究極のラスクは、朝のうちはあまり売れ行きが良くなかったものの、昼を過ぎた頃から売れ始め、店舗前のテントの列がどんどん伸びていった。


 だがここで問題が起きたのだ。


「お前いま、オレのこと抜かしただろ! 俺はここでもう十分以上も並んでんだ、ふざけるな!」


 列に並んでいた一人の客が、列に割り込んできた男の胸ぐらを掴んだ。


「はあ? 俺はちゃんと最後尾にならんだつもりだったけど」


「列が壁に沿って折れてんだよ。ちゃんと並べよ!」


 争う大声を聞きつけて、私は最後尾へ走った。十四時を過ぎたあたりから、小腹が好いてくるタイミングだからか、ラスクの列がぐんぐん伸び始めていた。レジに人員を割くことを優先した結果、最後尾の管理ができていなかったのだ。


「お客様、すみません、お待たせしております……あ、あの後から来た方はこちらに……」


 必死に仲裁しようとしたが、通りづらく小さな私の声は、二人の怒鳴り声にかき消されてしまっていた。


「キャッ!」


 どつきあいに発展していた男性客の肘が顔にクリーンヒットし、尻もちをついてしまった。痛む頬をさすりつつ、立ち上がらねばと前を見上げると――そこには大男の姿があった。


「お客様! 大変申しわけございません。コチラの誘導が行き届いておらず!……ただ……女の子突き飛ばしちゃぁいけねぇなあ」


 冒頭はかろうじて体裁を保つような声だったが、後半にかけて地獄の底から這うような声に変わった百八十センチ超えの大男の登場に、二人の男性客は完全に怯んでしまった。パキポキと指を鳴らす様子は、とても堅気の人間に見えない。ひと言で表現するなら、マジでキレちゃう五秒前という感じだ。

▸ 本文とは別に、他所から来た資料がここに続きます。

/-- A byte at a virtual address of a partition; where no page holds it, a value that the spec leaves open. -/
def State.vaByte (s : State) (part : PartNo) (free va : Nat) : Byte :=
  match s.leafOf part va with
  | none => (Config.freeCell free va).setWidth 8
  | some l => s.mem.get (s.home part (l.spa va))

/-- Bytes at a virtual address of a partition. -/
def State.vaBytes (s : State) (part : PartNo) (free va n : Nat) : List Byte :=
  (List.range n).map fun k => s.vaByte part free (va + k)

/-- The words of a declaration table, and the partition whose addresses they give (R357, R374). -/
structure Decl where
  part : PartNo
  word : Nat → Nat

/-- The rings of a declaration table: descriptor and predictor register (R357). -/
def Decl.ring (d : Decl) (n : Nat) : Ring :=
  let r := Ring.reload {} (d.word (16 + 2 * n)) 0 (d.word (17 + 2 * n))
  if r.valid then r else {}

/-- The CONTENT entries: offset, length, source (R357). -/
def State.contents (s : State) (d : Decl) : List (Nat × Nat × Nat) :=
  (List.range (d.word 13)).map fun k =>
    let w := s.spaNum d.part (d.word 12 + 16 * k) 8
    (fld w 0 21, fld w 32 32, s.spaNum d.part (d.word 12 + 16 * k + 8) 8)

/-- The groups that a table grants (R357, R419). -/
def State.groupsOf (s : State) (d : Decl) : List Group :=
  (List.range (d.word 11)).map fun k =>
    let w := s.spaNum d.part (d.word 10 + 8 * k) 8
    { gid := Fin.ofNat 65536 (fld w 48 16), size := fld w 32 16, rank0 := fld w 16 16, tmask := fld w 0 16 }

/-- The scratchpad bytes that a declaration covers on one tile (R11, R406). -/
def Decl.bytes (d : Decl) (content : List (Nat × Nat × Nat)) : Nat :=
  let t : Tile := { rings := vecAt 8 d.ring }
  (t.declared (content.map fun c => (c.1, c.2.1))).foldl (fun n r => n + (r.2 - r.1)) 0

/-! ## Bind records -/

/-- The fields of a bind record (R362). -/
def bindCluster (d : DieNo) (w : Vector Word 4) : Nat := 12 * d.val + fld (w[0]).toNat 56 6
def bindTeamNo (w : Vector Word 4) : Fin 65536 := Fin.ofNat 65536 (fld (w[0]).toNat 40 16)
def bindPart (w : Vector Word 4) : Nat := fld (w[0]).toNat 35 5
def bindTile (w : Vector Word 4) (k : Nat) : Nat := fld ((w[1]).toNat + 2 ^ 64 * (w[2]).toNat) (5 * k) 5

/-- Answer a slot: STAT written, VALID cleared (R362). A team that could not be placed waits for the cluster (R16, R39, R44). -/
def State.answer (s : State) (d : DieNo) (i : Fin 64) (stat : Nat) : State :=
  let x := s.dies[d.val]
  let w := x.slots[i.val]
  let v := (w[0]).toNat
  let v := v - fld v 63 1 * 2 ^ 63 - fld v 32 3 * 2 ^ 32 + stat * 2 ^ 32
  let s := { s with dies := s.dies.set d.val { x with slots := x.slots.set i.val (w.set 0 (BitVec.ofNat 64 v)) } }
  if 2 ≤ stat ∧ stat ≤ 4 ∧ fld (w[0]).toNat 56 6 < 12 then s.setWaits w (some (Fin.ofNat 48 (bindCluster d w), stat)) else s

/-- The tiles that a record maps logical tiles to, each named once; none where one does not exist (R362). -/
def mapTilesOf (cl : ClusterNo) (w : Vector Word 4) : List (Fin 16) → Option (List (Fin 16 × TileId))
  | [] => some []
  | k :: l =>
    match mapTilesOf cl w l with
    | none => none
    | some r =>
      if h : bindTile w k.val < 17 then
        let i : TileId := ⟨cl, ⟨bindTile w k.val, h⟩⟩
        if r.any fun p => p.2 == i then none else some ((k, i) :: r)
      else none

/-- Whether a tile may take a task: no team is on it and none runs there; a spare tile only where the spare-tile map
verifies and the spare has not failed (R363, R444, R446). -/
def State.tileFree (s : State) (i : TileId) : Bool :=
  let t := s.tileAt i
  t.team.isNone && t.task.isNone && (i.tn != 16 || (s.nvs.spares && !(s.clusters[i.cl.val]).spareBad))

/-- Whether a cluster is in a partition, and not in quarantine (R363). -/
def State.clusterOk (s : State) (c : ClusterNo) (p : PartNo) : Bool :=
  (s.parts[p.val]).clu.getLsbD c.val && !(s.clusters[c.val]).quarantined

/-- Whether a partition that drains is to lose a cluster (R442). -/
def Partition.leaving (p : Partition) (c : ClusterNo) : Bool := p.draining && p.clu.getLsbD c.val && !p.reqClu.getLsbD c.val

/-- Whether every page of [va, hi) is resident in a partition and may be read there, at most fuel of them: steps 3, 5 and 6
of R377 (R14, R378). -/
def State.resident (s : State) (part : PartNo) (hi : Nat) : Nat → Nat → Bool
  | 0, _ => true
  | n + 1, va =>
    if hi ≤ va then true
    else
      match s.leafOf part va with
      | none => false
      | some l => l.ptag == part.val && l.r && s.resident part hi n ((va / 2 ^ l.pageBits + 1) * 2 ^ l.pageBits)

/-- Every entry of the region's effective lease list has its form and is resident (R14, R355 code 6, R378). -/
def State.leasesHeld (s : State) (part : PartNo) (rcb : Nat) : Bool :=
  (Machine.leases s treeDepth rcb).all fun r =>
    r.1 % 2 ^ 14 == 0 && r.2 % 2 ^ 14 == 0 && r.2 != 0 && s.resident part (r.1 + r.2) (r.2 / 2 ^ 14 + 2) r.1

/-- What a bind meets (R363): a refusal, a cluster whose clock stands, leases that are not resident (R14), or the tiles. -/
inductive BindR where
  | refuse (stat : Nat)
  | later (c : ClusterNo)
  | hold
  | go (tiles : List (Fin 16 × TileId))

/-- Wait for a cluster that does not run; a cluster in quarantine has been refused before (R433, R435, R436). -/
def State.awaitCluster (s : State) (c : ClusterNo) (tiles : List (Fin 16 × TileId)) : BindR :=
  match (s.clusters[c.val]).state with
  | .running => .go tiles
  | .retention | .off | .hopping | .calibrating | .quarantine => .later c

/-- The first semaphores of a mask, and whether another team holds one of them (R363). -/
def Cluster.semTaken (c : Cluster) (grant : Nat) : Bool :=
  (List.finRange 64).any fun k => grant.testBit k.val && (c.sems[k.val]).granted

/-- The checks of a bind in their order (R363). -/
def State.bindChecks (s : State) (q : QTeam) (d : Decl) (n : Nat) (w : Vector Word 4) (die : DieNo) : BindR :=
  let cn := bindCluster die w
  let c : ClusterNo := Fin.ofNat 48 cn
  let rcb := (q.words[5]).toNat
  let real := decide (fld (w[0]).toNat 56 6 < 12)
  match mapTilesOf c w ((List.finRange 16).take n) with
  | none => .refuse 2
  | some tiles =>
    if !real then .refuse 6
    else if tiles.any fun p => !s.tileFree p.2 then .refuse 2
    else if (s.clusters[c.val]).semTaken (d.word 3) then .refuse 3
    else if !(s.hasRoom rcb 8 (tcLimit s) 1 && s.hasRoom rcb 9 (spLimit s) (n * d.bytes (s.contents d))
        && s.hasRoom rcb 10 (teamLimit s) 1) then .refuse 4
    else if bindPart w != q.part.val || !s.clusterOk c q.part then .refuse 6
    else if !s.leasesHeld q.part rcb then .hold
    else s.awaitCluster c tiles

/-- Semaphores granted at a bind, with their starting values (R206, R357, R363). -/
def State.grantSems (s : State) (snap : List Host.Cell) (d : Decl) (c : ClusterNo) (id : Fin 65536) : State :=
  let x := s.clusters[c.val]
  let start := fun (k : Nat) => if d.word 5 = 0 then 0 else s.snapNum d.part snap (d.word 5 + 2 * k) 2
  let give := fun (k : Fin 64) =>
    if (d.word 3).testBit k.val then
      ({ val := Fin.ofNat 65536 (start k.val), granted := true, team := id, putOpen := (d.word 4).testBit k.val } : Sem)
    else x.sems[k.val]
  { s with clusters := s.clusters.set c.val { x with sems := Vector.ofFn give } }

 シンの怒気をはらんだ誘導に従い、割って入った男性客は、最後尾に誘導された。ひとまず怒りを収めたシンが、尻もちをついたままのポーズの私に、手を貸してくれた。


「立てるか」


 握った手から、シンのぬくもりが伝わってきた。この間のキスの余韻が呼び戻され、たちまちに鼓動が早くなる。

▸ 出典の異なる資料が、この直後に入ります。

/-- PEER_ACCESS_ARRIVE (R142, R418, R422): another device's access to this device's memory, a counted put of it, a partial sum of its
members of a group, the sum that the joining device returns, an abort of a collective (R305). No sum crosses to or from a device that this one
does not reach (R422). -/
def State.peerAccess (s : State) (spa : Nat) (op : PeerOp) : State :=
  let dm := fun (u : State) => if spaClass s spa == .dm then u else s
  let reached := fun (d : Fin 512) (u : State) => if s.devUp (s.peerNo d) then u else s
  match op with
  | .fill _ => s
  | .writeBack bs => dm { s with mem := s.mem.put spa bs }
  | .put bs c k n => (dm { s with mem := s.mem.put spa bs }).peerCount c k n
  | .atomicAdd w v => dm (s.outerAtomic spa w fun x => x + v.toNat)
  | .atomicSwap w v => dm (s.outerAtomic spa w fun _ => v.toNat)
  | .atomicCas w c v => dm (s.outerAtomic spa w (casTo w c v))
  | .atomic op w v => dm (s.outerAtomic spa w fun x => peerNew op w x (v.toNat % 2 ^ (8 * wideBytes w)))
  | .join g k d w n r bs =>
    let x : FarSum := ⟨d, k, w, n, r, bs⟩
    let add := fun (c : Coll) => ({ c with far := c.far ++ [x] } : Coll)
    reached d { s with colls := farPut g (fun c => !c.far.any fun y => y.dev == d && y.chunk == k) add [add ⟨g, [], [], [], none⟩] s.colls }
  | .sum g k d bs =>
    let add := fun (c : Coll) => ({ c with totals := c.totals ++ [(k, bs)] } : Coll)
    reached d { s with colls := farPut g (fun c => !c.totals.any fun p => p.1 == k) add [] s.colls }
  | .abort g d code =>
    let stop := fun (c : Coll) => ({ c with abort := some (causeOf code.val) } : Coll)
    reached d { s with colls := farPut g (fun c => c.abort.isNone) stop [stop ⟨g, [], [], [], none⟩] s.colls }

def execPeerAccessArrive (spa : BitVec 59) (op : PeerOp) (s : State) : Host.Outcome State Fault Refusal :=
  .next (s.peerAccess spa.toNat op)

end Sys2Proof.Machine
end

「俺はこの列がもうちょい捌けるまで、ここで番しとくわ。明日はロープ張るなり、最後尾に看板持つやつが立つなり、人員の配置を考え直したほうがいいかもな。混んでくると、列が乱れがちになるから」


「そうだね。そうしたほうがいいかも。……それで……あの……」


 私は繋がれたままの手に目をやった。立ち上がったときからそのまま、シンが手を離してくれないのだ。


「手を離して……くれる……かな」


「あのさ」


 私の言葉に、シンは食い気味にかぶせてきた。さきほどの怒り顔とは打って変わって、真顔で、少し緊張したような面持ちで、しばらく口をつぐんだ後、シンが再度言葉を発した。


「最終日、ちょっと夜、遅くなっちまうんだが――時間、空けといてくんねぇかな」


 私は全身に緊張が走るのを感じた。シンは、つないでいた手にキュッと力をこめる。


「俺、お前に話したいことがあるんだ」


 緊張で自分の唇が震えている。シンは私に、何を伝えるつもりなのだろうか。好意? それともなにか別の重要な話? 握られた手から伝わる熱が、さらに頭を混乱させる。


「……うん。わかった」


 そう返事をすると、シンが、パッと手を離した。


「よかった。じゃ、俺はここに残るから。お前は店舗へ戻れ。あとでな」


 シンの声のほうにうなずきつつ、そのまま目を合わせずに彼に背を向けた。まるで知恵熱にでもなったかのように熱くなった体を、自分の両腕でキュッと押さえた。恋愛している社会人は、こんな熱を抱えたまま、平然と仕事をしているのだろうか。極度の人見知りから色恋には距離をおいていた自分に、突然にやってきた遅い春。嬉しいと同時に、どうしていいかわからない自分がもどかしい。


 自分の顔をパタパタと両手で仰ぎ、呼吸を整えてから、私は足早に店舗に戻った。


「只今戻りました」


 まだぼんやりとする頭を両手で抱えながら、気を取り直して顔を上げた先には。


「おかえりなさい。ビラ、全部配ってきましたよ」


 そこには――爽やかな笑顔のイケメンパン屋店員――いや、書記官のエドワードが立っていた。


(……しまったぁあ!)


 エドワードの顔を見た瞬間、最終日にダブルブッキングをしてしまったことに気づいたのだ。ロスタイムにゴールを決められた日本代表のような顔をした私を見て、エドワードは困惑の色を浮かべていた。


(うわあああ、どうしよう。用件が用件なだけに、どっちも断りづらい! どうする、私?)


 大混乱の心をごまかすように、エドワードに軽く会釈をして即会計カウンターに入り、長蛇の列が並んだ店舗内で、自分の失態を考えないようにしながら、ひたすら就業時間まで会計をし続けた。